■ Problem details: Up to and including the line containing "### Memory -/", set down each line of the entries below exactly, starting from the first, and leave out the rest.
[[ Material for the task open ]]
-- ==== Sys2Proof/Machine/Core.lean ====
section
/-! DEFINITION. The machine as the host runs it. -/

def Sys2Proof.core : Host.Core := {
  State := Sys2Proof.Machine.State
  Fault := Sys2Proof.Machine.Fault
  Refusal := Sys2Proof.Machine.Refusal
  step := Sys2Proof.Machine.step
  reset := Sys2Proof.Machine.State.reset }
end

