/-! ### Memory -/

/-- A store leaves memory as it was, or stores its datum there if the address is one of memory. -/
theorem State.store_mem_cases (s : State) (w : Width) (a : Word) (v : BitVec w.bits) :
    (s.store w a v).mem = s.mem ∨
      place s.cfg a = .memory ∧ (s.store w a v).mem = memStore w s.mem a v := by
  by_cases h : place s.cfg a = .memory
  · exact .inr ⟨h, by rw [State.store_memory s w a v h]⟩
  · exact .inl (State.store_mem_of_ne s w a v h)

/-- The canonical form of memory is kept by every update. -/
theorem closed_wf : Closed fun s => Memory.wf s.mem = true where
  reg _ _ _ h := h
  psw _ _ h := h
  draw _ _ h := h
  overflow _ _ h := h
  trace _ h := h
  devices _ h := h
  run _ _ h := h
  bus _ h := busStep_wf h
  store s w a v _ h := by
    obtain e | ⟨-, e⟩ := s.store_mem_cases w a v
    · rw [e]; exact h
    · rw [e]; exact memStore_wf w s.mem a v h

/-- Settles O58: no update leaves the canonical form, so no step does. -/
theorem stepKeepsCanonicalMemory : Obligations.StepKeepsCanonicalMemory := fun _ _ h hstep =>
  step_keeps closed_wf (fun _ h => h) (fun _ _ h => h) hstep h

/-- A datum stored at an accessible address of memory lies below `MEM_TOP`: a word's address is even, and so is
`MEM_TOP`. -/
theorem memStore_below {c : Config} {w : Width} {a : Word} (v : BitVec w.bits) {m : Memory}
    (hf : accessFails w c a = false) (hp : place c a = .memory)
    (h : (m.all fun x => decide (x.1 < memTop c)) = true) :
    ((memStore w m a v).all fun x => decide (x.1 < memTop c)) = true := by
  have hlt : a.toNat < memTop c := (place_memory_iff c a).1 hp
  cases w with
  | byte => exact all_lt_writeCell _ _ h hlt
  | word =>
    have heven : a.toNat % 2 = 0 := ((accessFails_eq_false_iff _ _ _).1 hf).1 rfl
    have htop := memTop_even c
    exact all_lt_writeCell _ _ (all_lt_writeCell _ _ h hlt) (by omega)

/-! ### Requests -/

theorem mem_allDevices (d : Device) : d ∈ allDevices := by cases d <;> decide

/-- A part of the list of all devices is the part its own members make. -/
theorem filter_allDevices_contains (p : Device → Bool) :
    allDevices.filter (allDevices.filter p).contains = allDevices.filter p := by
  refine List.filter_congr fun d _ => ?_
  rw [Bool.eq_iff_iff, List.contains_iff_mem, List.mem_filter]
  exact and_iff_right (mem_allDevices d)

/-- Requests are sound if they are some of all devices, in that order, and all configured. -/
theorem irqSound_iff (s : State) :
    irqSound s = true ↔
      (∃ p, s.irq = allDevices.filter p) ∧ ∀ d ∈ s.irq, d ∈ s.cfg.devices := by
  simp only [irqSound, Bool.and_eq_true, beq_iff_eq, List.all_eq_true, List.contains_iff_mem]
  refine and_congr_left fun _ => ⟨fun h => ⟨_, h⟩, fun ⟨p, h⟩ => ?_⟩
  rw [h, filter_allDevices_contains]

theorem irqSound_addDevice {s : State} {d : Device} (hd : d ∈ s.cfg.devices) (h : irqSound s = true) :
    irqSound { s with irq := addDevice d s.irq } = true := by
  obtain ⟨-, hcfg⟩ := (irqSound_iff s).1 h
  refine (irqSound_iff _).2 ⟨⟨fun x => x = d || s.irq.contains x, rfl⟩, fun x hx => ?_⟩
  obtain ⟨-, hx⟩ := List.mem_filter.1 (show x ∈ addDevice d s.irq from hx)
  rw [Bool.or_eq_true, decide_eq_true_eq, List.contains_iff_mem] at hx
  rcases hx with rfl | hx
  · exact hd
  · exact hcfg x hx

theorem irqSound_removeDevice {s : State} (d : Device) (h : irqSound s = true) :
    irqSound { s with irq := removeDevice d s.irq } = true := by
  obtain ⟨⟨p, hp⟩, hcfg⟩ := (irqSound_iff s).1 h
  refine (irqSound_iff _).2 ⟨?_, fun x hx => ?_⟩
  · simp only [removeDevice, hp, List.filter_filter]
    exact ⟨_, rfl⟩
  · exact hcfg x (List.mem_of_mem_filter (show x ∈ removeDevice d s.irq from hx))

theorem irqSound_requestsAfter {s : State} (e : BusEvent) (h : irqSound s = true) :
    irqSound { s with irq := requestsAfter s.cfg s.irq e } = true := by
  cases e with
  | request d =>
    by_cases hd : s.cfg.devices.contains d = true
    · simp only [requestsAfter, if_pos hd]
      exact irqSound_addDevice (List.contains_iff_mem.1 hd) h
    · simp only [requestsAfter, if_neg hd]
      exact h
  | withdraw d => exact irqSound_removeDevice d h
  | storeByte _ _ _ | storeWord _ _ _ => exact h
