-- ==== Sys2Proof/Machine/Flags.lean ====
section
/-! DEFINITION. The block has no condition codes (spec/10_state.md R34). Its Boolean state and its derived views: the fault codes
(spec/60_exceptions.md R241), the codes of the accelerator's mode (spec/30_encoding.md R91), the pending interrupt (R249), and the
snapshot register `SNAP`, a view of `PSTATE` and `UPLOAD` (R33, spec/30_encoding.md R88). -/

namespace Sys2Proof.Machine

/-- R241: the code of a fault. -/
def faultCode : BlockFault → Nat
  | .accEndOfRange _ => 1
  | .accOutOfWindow _ => 2
  | .accBadBounds _ _ => 3
  | .accUnconfigured => 4
  | .accUnsupported => 5
  | .wbufOutOfRange _ => 6
  | .snapBadValue _ => 7

/-- The decode context of R81. -/
def State.context (s : State) : Context := ⟨s.upload, s.pstate⟩

/-- R249: `HostIRQ` is pending exactly while `OUTQ` is not empty. -/
def State.irqPending (s : State) : Bool := !s.outq.isEmpty

/-- R21: the code of a protocol state. -/
def pstateCode : PState → Word
  | .aur => 0#32
  | .apa => 1#32
  | .anc => 2#32

/-- R30, R91: the code of an accelerator mode. -/
def accModeCode : AccMode → Word
  | .word => 0#32
  | .nibble => 1#32

/-- R221: the value a save of these two fields returns. -/
def snapValue (p : PState) (upload : Bool) : Word :=
  ((if upload then 1#32 else 0#32) <<< 2) ||| pstateCode p

/-- R33: the snapshot register as a view of the state. -/
def State.snap (s : State) : Word := snapValue s.pstate s.upload

/-- R222: a value no save produces. -/
def snapBad (v : Word) : Bool := v.extractLsb' 3 29 != 0#29 || v.extractLsb' 0 2 == 3#2

/-- R222: the protocol state a legal snapshot value names. -/
def snapPState (v : Word) : PState :=
  if v.extractLsb' 0 2 = 0#2 then .aur else if v.extractLsb' 0 2 = 1#2 then .apa else .anc

/-- R222: the upload flag a snapshot value names. -/
def snapUpload (v : Word) : Bool := v.getLsbD 2

end Sys2Proof.Machine
end

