-- ==== Sys2Proof/Machine/Hash.lean ====
section
/-! DEFINITION. The hash engine (spec/43_hash_engine.md): the combining step (R190 to R194), the nine steps of a hash (R181 to R189, R197),
and run_request, which is the decoder and then the hash (spec/40_protocol.md R115). -/

namespace Sys2Proof.Machine

/-! ## The combining step -/

/-- The 16-bit mixing value of R190: the new low and the old low nibble, bit 7 copied into bits 15 to 8, then the other two
nibbles xored in. -/
def mixed (prev1 prev2 new1 new2 : Nibble) : Half :=
  let m0 : Half := (new2.setWidth 16 <<< 4) ||| prev2.setWidth 16
  let m1 : Half := if m0 &&& 0x0080#16 ≠ 0#16 then m0 ||| 0xFF00#16 else m0
  let m2 : Half := m1 ^^^ (prev1.setWidth 16 <<< 8)
  m2 ^^^ (new1.setWidth 16 <<< 12)

/-- R9, R192: the 32-bit right rotation by `r mod 32` places. -/
def rotr32 (x : Word) (r : Nat) : Word := (x >>> (r % 32)) ||| (x <<< (32 - r % 32))

/-- R190, R193: one combining step on the six registers. -/
def combineRegs (r : HashRegs) (prev1 prev2 new1 new2 : Nibble) : HashRegs :=
  let a : Word := r.accA + (mixed prev1 prev2 new1 new2).setWidth 32
  let combined : Word := (r.accC ^^^ r.accD) + a
  let steps : Half := r.stepCounter + 1#16
  let rotate : Nat := (r.rotBase.toNat + steps.toNat) % 32
  let b : Word := r.accB + rotr32 combined rotate
  let c : Word := (~~~a &&& b) ||| (a &&& r.accD)
  let d : Word := a ^^^ b ^^^ c
  { accA := a, accB := b, accC := c, accD := d, rotBase := r.rotBase, stepCounter := steps }

/-- `combine` (R190) in the state. -/
def combineStep (prev1 prev2 new1 new2 : Nibble) (s : State) : State :=
  { s with he := combineRegs s.he prev1 prev2 new1 new2, trace := .combined :: s.trace }

/-! ## Steps 1 to 3: copy, load, initial state -/

/-- Step 1 (R181): one bulk read of exactly the rounded length into `LBUF`; none for size 0 (R196). -/
def copyInput (s : State) : State :=
  let len := round4 s.req.inputSize
  { s with
    tr := { s.tr with lbuf := guestBytes s.guest s.req.sourceAddress len }
    trace := if len = 0 then s.trace else .guestBulkRead s.req.sourceAddress len :: s.trace }

/-- R182, R185: one accelerator configuration of the hash. -/
def configure (m : AccMode) (last cursor : Word) (s : State) : Eff Unit :=
  (setGranularity m s).bind fun _ s => (setBounds 0#32 last s).bind fun _ s => setCursor cursor s

/-- `byte_sum <- byte_sum + v` (R183). -/
def addByteSum (v : Word) (s : State) : State := { s with tr := { s.tr with byteSum := s.tr.byteSum + v } }

/-- The loop of `load_words` (R183) over what is left of `LBUF`, with `n` input bytes left: two bytes a word, and for an odd
size one word more of the last input byte and the padding byte after it, which is not summed. -/
def loadFrom : List Byte → Nat → State → Eff Unit
  | hi :: lo :: rest, n + 2, s =>
    (writeWord (be16 hi lo) s).bind fun _ s => loadFrom rest n (addByteSum (hi.setWidth 32 + lo.setWidth 32) s)
  | hi :: lo :: _, 1, s =>
    (writeWord (be16 hi lo) s).bind fun _ s => .ok () (addByteSum (hi.setWidth 32) s)
  | _, _, s => .ok () s

/-- `load_words` (R183). -/
def loadWords (s : State) : Eff Unit :=
  loadFrom s.tr.lbuf s.req.inputSize.toNat { s with tr := { s.tr with byteSum := 0#32 } }

/-- R184: the four seeds. -/
def seedA : Word := 0x170A7489#32
def seedB : Word := 0x05EFE0AA#32
def seedC : Word := 0xDAF4B157#32
def seedD : Word := 0x6BBEC3B6#32

/-- R184: the six registers at the start of a hash. (The sums commute; with the constant first no proof unrolls it.) -/
def initRegs (byteSum : Word) : HashRegs :=
  { accA := seedA + byteSum
    accB := seedB
    accC := seedC
    accD := seedD
    rotBase := (8#32 + byteSum).setWidth 16
    stepCounter := 0#16 }

/-- Step 3 (R184). -/
def initState (s : State) : State := { s with he := initRegs s.tr.byteSum }

/-! ## Steps 5 to 8: the nibbles -/

/-- Step 5 (R186): the first nibble pair. -/
def readFirstPair (s : State) : Eff Unit :=
  (readNibble s).bind fun p1 s =>
  (readNibble { s with tr := { s.tr with prev1 := p1 } }).bind fun p2 s =>
  .ok () { s with tr := { s.tr with prev2 := p2 } }

/-- Two fresh nibbles and one combining step with the previous pair (R188, R189); the new pair is returned. -/
def combineNext (s : State) : Eff (Nibble × Nibble) :=
  (readNibble s).bind fun n1 s =>
  (readNibble s).bind fun n2 s =>
  .ok (n1, n2) (combineStep s.tr.prev1 s.tr.prev2 n1 n2 s)

/-- One pass of R188's inner loop: a combining step, then the new pair becomes the previous one. -/
def innerStep (k : BitVec 1) (s : State) : Eff Unit :=
  (combineNext { s with tr := { s.tr with subIndex := k } }).bind fun p s =>
  .ok () { s with tr := { s.tr with prev1 := p.1, prev2 := p.2 } }

/-- Step 7 (R188): what is left of the outer loop. -/
def mainLoop : Nat → State → Eff Unit
  | 0, s => .ok () s
  | k + 1, s =>
    (innerStep 0#1 s).bind fun _ s =>
    (innerStep 1#1 s).bind fun _ s =>
    mainLoop k { s with tr := { s.tr with pairIndex := s.tr.pairIndex + 1#16 } }

/-- Step 8 (R189): one more combining step for an even size, with no update of the previous pair. -/
def finalStep (s : State) : Eff Unit :=
  if s.req.inputSize.toNat % 2 = 0 then (combineNext s).bind fun _ s => .ok () s else .ok () s

/-- Step 6 (R187), and the outer loop's index at its start. -/
def setPairCount (s : State) : State :=
  { s with tr := { s.tr with pairCount := pairCount s.req.inputSize, pairIndex := 0#16 } }

/-- Steps 5 to 8 on a configured accelerator. -/
def hashNibbles (s : State) : Eff Unit :=
  (readFirstPair s).bind fun _ s =>
  (mainLoop (setPairCount s).tr.pairCount.toNat (setPairCount s)).bind fun _ s =>
  finalStep s

/-! ## The whole hash -/

/-- Steps 1 to 8: everything but the result write. -/
def hashBody (s : State) : Eff Unit :=
  (configure .word wordWindowEnd s.req.workAddress (copyInput s)).bind fun _ s =>
  (loadWords s).bind fun _ s =>
  (configure .nibble nibbleWindowEnd (nibbleCursor s.req.workAddress) (initState s)).bind fun _ s =>
  hashNibbles s

/-- `compute_hash(P)` (R180): steps 1 to 8, then the result write of step 9 (R197). DESIGN CHOICE (notes/assumptions/17.md): the hash
registers, the transients and `P`, which R20 leaves unspecified between hashes, keep what this hash wrote; unsafe for claims about them
there. -/
def hashRequest (s : State) : Eff Unit :=
  (hashBody s).bind fun _ s => .ok () (memWrite s.req.outputAddress s.he.accB s)

/-- `run_request(ADDR)` (R115). -/
def runRequest (addr : Word) (s : State) : Eff Unit := hashRequest (readRecord addr s)

/-! ## Meanings -/

/-- `combine` (R190). -/
def execCombine (prev1 prev2 new1 new2 : Nibble) (s : State) : Host.Outcome State Fault Refusal :=
  command (fun s => .ok () (combineStep prev1 prev2 new1 new2 s)) s

/-- `compute_hash` (R180). -/
def execComputeHash (s : State) : Host.Outcome State Fault Refusal := command hashRequest s

/-- `run_request` (R115). -/
def execRunRequest (addr : Word) (s : State) : Host.Outcome State Fault Refusal := command (runRequest addr) s

end Sys2Proof.Machine
end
[[ Material for the task closed ]]
■ Result of this task:
-- ==== Sys2Proof/Machine/Core.lean ====
section
/-! DEFINITION. The machine as the host runs it. -/

def Sys2Proof.core : Host.Core := {
  State := Sys2Proof.Machine.State
  Fault := Sys2Proof.Machine.Fault
  Refusal := Sys2Proof.Machine.Refusal
  step := Sys2Proof.Machine.step
  reset := Sys2Proof.Machine.State.reset }
end

/-! ### Memory -/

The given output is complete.